In summary, we describe here a process for creating a CLIA-certified clinical testing laboratory at a non-medical institution. Extending the license from an existing CLIA-certified facility, using online HIPAA training and adapting a commercially available FDA-authorized test saved substantial time and resources. Supply-chain bottlenecks were managed by sourcing alternative collection tubes and swabs from a provider with adequate stocks, using donated equipment, validating half-volume reactions in our assay, adopting in-house sample barcoding, and adapting materials (for example, sampling tubes) to work with available equipment. Finally, PPE including masks, gloves, and gowns was obtained by donation to our facility.

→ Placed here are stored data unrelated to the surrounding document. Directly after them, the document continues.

-- ==== Sys2Proof/Machine/Gnss.lean ====
section
/-! DEFINITION. The GNSS baseband and the program of Pod 2: the sample ports, acquisition and tracking, the timing solution
with its checks and verdict, GN_PPS, sleep, kept data, CGGTTS lines, and the GCMD instructions (R222 to R249, R380). -/

namespace Sys2Proof.Machine

/-! ### Starts, sleep and kept data -/

/-- The start kind: 3 HOT, 2 WARM, 1 COLD (R241, R242). `vis` are the satellites above ELEV_MASK, constellation × 256 + number. -/
def State.gnKind (s : State) (vis : List Nat) : Nat :=
  let now := s.vc0Sec
  let k := s.gns.kept
  let held := k.pos.isSome || decide (s.param 0x206 = 1)
  let eph := (vis.filter (fun v => k.eph.any (fun e =>
    decide (e.1 * 256 + e.2.1 = v) && decide (now - e.2.2 ≤ 14400)))).length
  let alm := k.alm.any (fun a => match a.2 with | some t => decide (now - t ≤ 7776000) | none => false)
  if held && s.firstDone 0 && decide (s.bound.total ≤ 10 ^ 9) && decide (4 ≤ eph) then 3
  else if alm && (held || s.gns.last.isSome) && s.firstDone 0 && decide (s.bound.total ≤ 10 ^ 13) then 2
  else 1

/-- Pod 2 chooses a start kind: COLD where KEPT_CLEAR came before it (R242, R247). -/
def State.gnStart (s : State) (vis : List Nat) : State :=
  if s.runsResident 2 then
    (s.setFld Reg.GNS_SOL Reg.GNS_SOL_START (if s.gns.cold then 1 else s.gnKind vis)).modGns (fun g =>
      { g with cold := false, starting := false })
  else s

/-- Pod 2 asks for a commit of the kept data (R241). -/
def State.keptCommit (s : State) : State := s.mramAsk ridKept (.kept s.gns.kept) []

/-- A journal record of Pod 2 (R248). -/
def State.jGn (s : State) (type : Nat) (payload : List Byte) : State := s.journal 2 type payload

/-- GN_POS (R248). -/
def State.jPos (s : State) (st : Nat) (p : Int × Int × Int) : State :=
  s.jGn 0x0201 (natLe 1 st ++ intLe 8 p.1 ++ intLe 8 p.2.1 ++ intLe 8 p.2.2)

/-- The survey starts anew: the held position is dropped (R236). -/
def State.gnSurvey (s : State) : State :=
  let s := match s.gns.hold with
    | some p => (s.modGns (fun g => { g with hold := none, kept := { g.kept with pos := none } })).jPos 1 p |>.keptCommit
    | none => s
  (s.modGns (fun g => { g with surN := 0, surX := 0, surY := 0, surZ := 0, surQ := 0, posn := [] })).setFld
    Reg.GNS_SOL Reg.GNS_SOL_POS 1

/-- A position is held: state 2 or 3 (R236). -/
def State.gnHold (s : State) (st : Nat) (p : Int × Int × Int) : State :=
  let fresh := decide (s.gns.hold ≠ some p)
  let s := (s.modGns (fun g => { g with hold := some p, kept := { g.kept with pos := some p }, posn := [] })).setFld
    Reg.GNS_SOL Reg.GNS_SOL_POS st
  if fresh then (s.jPos st p).keptCommit else s

/-- The GNS goes to sleep: acquisition and tracking stop, capture is disabled (R243). -/
def State.gnSleep (s : State) : State :=
  let s := (List.range 256).foldl (fun s c => if s.gnCh c = 1 ∨ s.gnCh c = 2 then s.setGnCh c 3 else s) s
  ((s.modGns (fun g => { g with asleep := true, ppsf := none, cut := some (s.vc0Sec, s.tkp.rawcnt) })).setFld Reg.GNS_SOL Reg.GNS_SOL_SLEEP 1).gnActive

/-- The GNS wakes (R243). -/
def State.gnWake (s : State) : State :=
  ((s.modGns (fun g => { g with asleep := false })).setFld Reg.GNS_SOL Reg.GNS_SOL_SLEEP 0).gnActive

The IGI testing laboratory is currently supported primarily by philanthropy, which has enabled our rapid deployment and access to populations that would not otherwise be able to obtain testing. While the CARES Act mandates insurance coverage for SARS-CoV-2 testing, including providing coverage for the uninsured, universities without an affiliated hospital lack the insurance claims department necessary to access this financial support. We encourage government entities to consider grants to universities with testing facilities to enable these critical services to continue uninhibited and to enable expansion of the range of institutions capable of responding to this crisis.

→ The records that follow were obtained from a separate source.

-- ==== Sys2Proof/Machine/Ref.lean ====
section
/-! DEFINITION. The qualification program of Pod 1: records, the evaluation of each VC0 second, disputes, selection and
its build-out; the REF island's heartbeat; and ToD reception (R104 to R127, R353). -/

namespace Sys2Proof.Machine

/-- QUAL_RECORD: Pod 1's resident program takes the oldest record of its queue (R106, R107). -/
def execQualRecord (s : State) : Host.Outcome State Fault Refusal :=
  act (fun s =>
    match s.tdc.qPod1, s.runsResident 1 with
    | r :: rest, true =>
      let s := { s with tdc := { s.tdc with qPod1 := rest } }
      match s.refOfChan r.chan with
      | some (m, second) => (s.refRecord m second r).reArm r.chan
      | none => s
    | _, _ => s) s

/-! ### States -/

/-- A reference takes a state and a cause: REF_STATE, REF_CNT.SUSPECTS, and the journal (R112, R126). -/
def State.setRef (s : State) (m st cause : Nat) : State :=
  let old := s.refSt m
  let same := decide (old = st) && decide (s.fld (Reg.REF_STATE m) Reg.REF_STATE_CAUSE = cause)
  if same then s
  else
    let s := (s.setFld (Reg.REF_STATE m) Reg.REF_STATE_STATE st).setFld (Reg.REF_STATE m) Reg.REF_STATE_CAUSE cause
    let s := if st = 4 ∧ old ≠ 4 then s.incFld (Reg.REF_CNT m) Reg.REF_CNT_SUSPECTS 1 else s
    s.journal 1 0x0025 (natLe 1 m ++ natLe 1 old ++ natLe 1 st ++ natLe 1 cause)

/-- The qualification timer starts at 0 (R112). -/
def RefTrack.timer (r : RefTrack) (sec : Int) : RefTrack := { r with qualFrom := sec, medOk := false, burst := false, rejAt := [] }

/-- Qualification begins anew for an enabled reference: the timer starts, and the phase values stay, since a test uses all
the data available (R112, R116; notes/assumptions/16). -/
def RefTrack.again (r : RefTrack) (sec : Int) : RefTrack := { r.timer sec with qualSince := sec, restart := false }

/-- A reference leaves DISABLED with no phase history (notes/assumptions/16). -/
def RefTrack.begin (r : RefTrack) (sec : Int) : RefTrack :=
  { r.timer sec with hist := [], accSum := 0, accN := 0, missed := 0, thin := false, qualSince := sec, restart := false
                     cleanFrom := none, presentFrom := none, okShort := sec, okMed := sec, okLong := sec, okTdev := sec
                     yMed := none, medAt := none, testedAt := none, noLabel := 0 }

/-- A reference leaves DISABLED with a channel, or stays without one (R105, R112). -/
def State.refEnable (s : State) (m : Nat) (sec : Int) : State :=
  match (s.refChans m).find? (fun c => s.chanFree c && (m != 17 || s.chanFree 14)) with
  | none => s.setRef m 0 0x0E
  | some c =>
    let s := (s.setReg (Reg.REF_CNT m) 0).modTrack m (fun r => { RefTrack.reset.begin sec with outFrom := r.outFrom, up := r.up })
    let s := s.setFld (Reg.REF_STATE m) Reg.REF_STATE_CHAN c
    (s.setRef m 1 0).refChannels m c

/-- The REFIN mean of the second that has ended, labelled with the second that begins (R106). -/
def State.closeMean (s : State) (m : Nat) (sec : Int) : State :=
  s.modTrack m (fun r =>
    let thin := decide (2 * r.accN < r.accN + r.missed)
    let r' := if isPulse m then r else if r.accN = 0 then r else r.push sec (r.accSum / r.accN)
    { r' with thin := !isPulse m && thin, accSum := 0, accN := 0, missed := 0 })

Some observations based on initial test results are pertinent here. First, the range of viral titer in patient specimens can vary by six orders of magnitude, and we consistently detect positive specimens with a viral load that approaches our LOD. This range will affect the test sensitivity for pooled samples, raising concerns about the utility of such surveillance testing if widely implemented. Second, we observe positive specimens obtained by oral, nasal and mixed oral–nasal methods, but our data do not address the comparative sensitivity of these methods. Finally, we have detected a ~3.5% positivity rate for our total population tested, which is enriched for symptomatic or potentially exposed UC Berkeley-affiliated patients and low socioeconomic status or vulnerable community members (see “Resulting Outputs to Date” on Figshare). Although in aggregate this positive test result percentage agrees with that of other testing facilities in the San Francisco Bay Area, these positive samples are not evenly distributed among the populations we are serving. This observation, while not part of a controlled study, nonetheless underscores findings elsewhere that this disease is disproportionately affecting communities experiencing existing health disparities11,12,13,14. Our observations emphasize the need for expanding access to testing and follow-up care for these communities.

To address continued large-scale surveillance needs, the IGI facility is developing saliva-based testing and eventually aims to implement serologic testing to enable better monitoring of population transmission and seroconversion rates. In keeping with our mission as a research institute, our facility also enables research on asymptomatic transmission and analysis of virus sequence evolution and provides benchmarking for new diagnostic technologies.

Although the challenges we faced were formidable, our experience and that of others demonstrates that they can be overcome. We encourage other institutions with a molecular biology department and health clinic with CLS staff to replicate or further amplify our approach and together create an invaluable resource for controlling this pandemic.